▸ RECORD EXTRACTS:
/-- Fences that messages asked for (R31): a data move that still runs is waited for. -/
def fencesDue (s : State) : State :=
  (s.units.fences.filter (fun f => decide (f.2.1 ≤ s.now) && s.svc f.1 == .moving &&
      (match f.1.kind with
       | .nmu => f.2.2 && (s.slicesIn f.1.index).isEmpty
       | .cxl => f.2.2
       | _ => true))).foldl (fun (s : State) (f : UnitId × Nat × Bool) => finishFence f.1 f.2.2 true s) s
/-- A message whose beat has come completes. -/
def finishMsg (p : PendMsg) (s : State) : State :=
  match p.opcode.toNat with
  | 0x0103 => completeOwned p.client p.mbox stOk (natLe 8 p.arg) s
  | 0x0503 =>
    let i := hIdx p.obj.toNat
    let got := match s.session i with | some x => x.reused | none => 0
    completeOwned p.client p.mbox (BitVec.ofNat 16 p.arg) (natLe 4 got) (s.onSession i (fun x => { x with prefill := none }))
  | _ => completeOwned p.client p.mbox stOk [] s
/-- Messages whose beat has come. -/
def finishMsgs (s : State) : State :=
  (s.ctrl.pend.filter (fun p => match p.doneBeat with | some b => decide (b ≤ s.now) | none => false)).foldl
    (fun (s : State) (p : PendMsg) => finishMsg p s) s
/-- What is left of a client goes with its handle and its page (R473). -/
def sweepClient (i : Nat) (s : State) : State :=
  let s1 := ((s.ctrl.sessions.filter (·.client == i)).map (·.idx)).foldl (fun (s : State) (k : Nat) => finishClose k s) s
  let s2 := ((s1.audio.chans.filter (·.client == i)).map (·.idx)).foldl (fun (s : State) (k : Nat) => removeChan k s) s1
  let s3 := ((s2.ctrl.models.filter (·.client == i)).map (·.idx)).foldl (fun (s : State) (k : Nat) => finishUnload k s) s2
  let s4 := ((s3.ctrl.tsets.filter (·.client == i)).map (·.idx)).foldl (fun (s : State) (k : Nat) => dropTset k s) s3
  let s5 := (s4.mem.runs.filter (fun r => decide (r.2.2 = i))).foldl
    (fun (s : State) (r : Nat × Nat × Nat) => releaseRegions (r.1 / regionSize) r.2.1 s) s4
  let s6 := s5.onMem (fun m => { m with runs := m.runs.filter (fun r => decide (r.2.2 ≠ i)) })
  (s6.onCtrl (fun k => { k with
    blocks := kdel k.blocks i, boxes := k.boxes.filter (fun b => decide (b.client ≠ i)), tallies := kdel k.tallies i,
    telems := k.telems.filter (fun t => decide (t.client ≠ i)) })).retire 7 i
/-- Clients whose beat has come. -/
def closeClients (s : State) : State :=
  let due := s.ctrl.closingClients.filter (fun c => decide (c.2.1 ≤ s.now))
  let s1 := s.onCtrl (fun k => { k with closingClients := k.closingClients.filter (fun c => decide (s.now < c.2.1)) })
  due.foldl (fun (s : State) (c : Nat × Nat × Nat × Nat) => completeOwned c.2.2.1 c.2.2.2 stOk [] (sweepClient c.1 s)) s1
/-- LC_PART takes effect (R352): what stood in ways that leave the window is discarded. -/
def windowTick (s : State) : State :=
  match s.mem.winNext with
  | none => s
  | some w =>
    let lo := 0x080000000000 + w.toNat * 0x2000000
    let n := (s.mem.winWays.toNat - w.toNat) * 0x2000000
    windowParts (s.onMem (fun m => { m with
      winWays := w, winNext := none, dev := MemOps.clear m.dev lo n,
      poisoned := m.poisoned.filter (fun a => decide (¬ (lo ≤ a * 32 ∧ a * 32 < lo + n))),
      lines := if s.mem.winWays.toNat < w.toNat then [] else m.lines }))
/-- VERDICT_EXPECT_LOAD (R524, R525): the chunks of a path pushed and not yet judged, where the plan runs its detector; their deadline
is that of the detector's last command, which writes the verdict (R523). -/
def expectFor (s : State) (slot path : Nat) (q : SwPath) : SwPath :=
  let mine := s.plan.cur.filter (fun c => c.kind == .stopword && decide (c.obj.toNat = 2 * slot + path))
  let next := match s.channel (hIdx q.channel.toNat) with | some c => c.nextChunk | none => 0
  { q with
    got := 0, expect := if mine ≠ [] ∧ q.frame < next then some (q.frame, next - q.frame) else none,
    deadline := (mine.map (s.dueBy s.beat.cur)).foldl max 0 }
/-- The Safety Monitor at a tick: expectations, the heartbeat (R517), a test pulse's start (R518). -/
def safetyTick (s : State) : State :=
  let a := decide (s.now % 1024 = 0)
  let b := decide (s.now % 1024 = 512)
  (s.onCtrl (fun k => { k with slots := k.slots.map (fun w => { w with
    paths := w.paths.zipIdx.map (fun p => expectFor s w.slot p.2 p.1) }) })).onSafe (fun k => { k with
      hb := if k.refclkOk then !k.hb else k.hb, tickLost := false, blazeBoot := 96, pulse := !k.hold && (a || b),
      aLvl := !k.hold && !a, bLvl := !k.hold && !b })

/-! ## TICK -/

/-- The tick of beat `n` at time `t`. -/
def tickNow (n t : Nat) (off : Int) (s : State) : State :=
  let s1 := tickBeat n t off (if s.beat.ticked then endBeat s else s)
  let s2 := bgTick n (s1.onPower (fun p => let q := { p with timeUs := t / t16Us }; if q.nor.stored = q.cfg then q else saveCfg q))
  let s3 := loadRegs (dropFenced (releasePlan n s2))
  let s4 := fillPlan (treeTick (s3.plan.curRegs.cows.foldl (fun (s : State) (c : Nat × Nat × Nat) => takeCow c s) (moveTick s3)))
  let s5 := objTick (fencesDue (chainTimeout n (readRings (switchTables (releaseFaulted s4)))))
  let s6 := closeInputs (afeTick t (stopTick s5))
  let s7 := closeClients (finishMsgs (unloadTick (closeTick s6)))
  takeWanted (safetyTick (windowTick s7))
/-- TICK at a local time. -/
def execTick (t : Nat) (s : State) : Host.Outcome State Fault Refusal :=
  let d := s.beat.tickAt t
  .next (if s.tickDue t then tickNow (s.beat.numberAt d) d (s.beat.offsetOf d) s else s)

end Sys2Proof.Machine
end

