-- ==== Sys2Proof/Machine/Step.lean ====
section
/-! DEFINITION. One step: the command at the front of the queue. -/

namespace Sys2Proof.Machine

/-- One step of the block: the command at the front of the queue takes its effect with the rest of the queue waiting;
on an empty queue the block idles (log entry 1). -/
def step (s : State) : Host.Outcome State Fault Refusal :=
  match s.pending with
  | [] => .next s
  | c :: rest => exec c { s with pending := rest }

/-- The state with the command that a table word spells at the front of its queue. -/
def State.withFetchWord (s : State) (nbits w : Nat) : State :=
  match decodeTableWord nbits w with
  | some c => { s with pending := c :: s.pending }
  | none => s

end Sys2Proof.Machine
end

▸ EXERCISE AIM:
Nothing but the lines from the start of the data above through the line with "let got := match" should appear in your answer, copied exactly.

▸ FINISHED TASK:
/-- Fences that messages asked for (R31): a data move that still runs is waited for. -/
def fencesDue (s : State) : State :=
  (s.units.fences.filter (fun f => decide (f.2.1 ≤ s.now) && s.svc f.1 == .moving &&
      (match f.1.kind with
       | .nmu => f.2.2 && (s.slicesIn f.1.index).isEmpty
       | .cxl => f.2.2
       | _ => true))).foldl (fun (s : State) (f : UnitId × Nat × Bool) => finishFence f.1 f.2.2 true s) s
/-- A message whose beat has come completes. -/
def finishMsg (p : PendMsg) (s : State) : State :=
  match p.opcode.toNat with
  | 0x0103 => completeOwned p.client p.mbox stOk (natLe 8 p.arg) s
  | 0x0503 =>
    let i := hIdx p.obj.toNat
    let got := match s.session i with | some x => x.reused | none => 0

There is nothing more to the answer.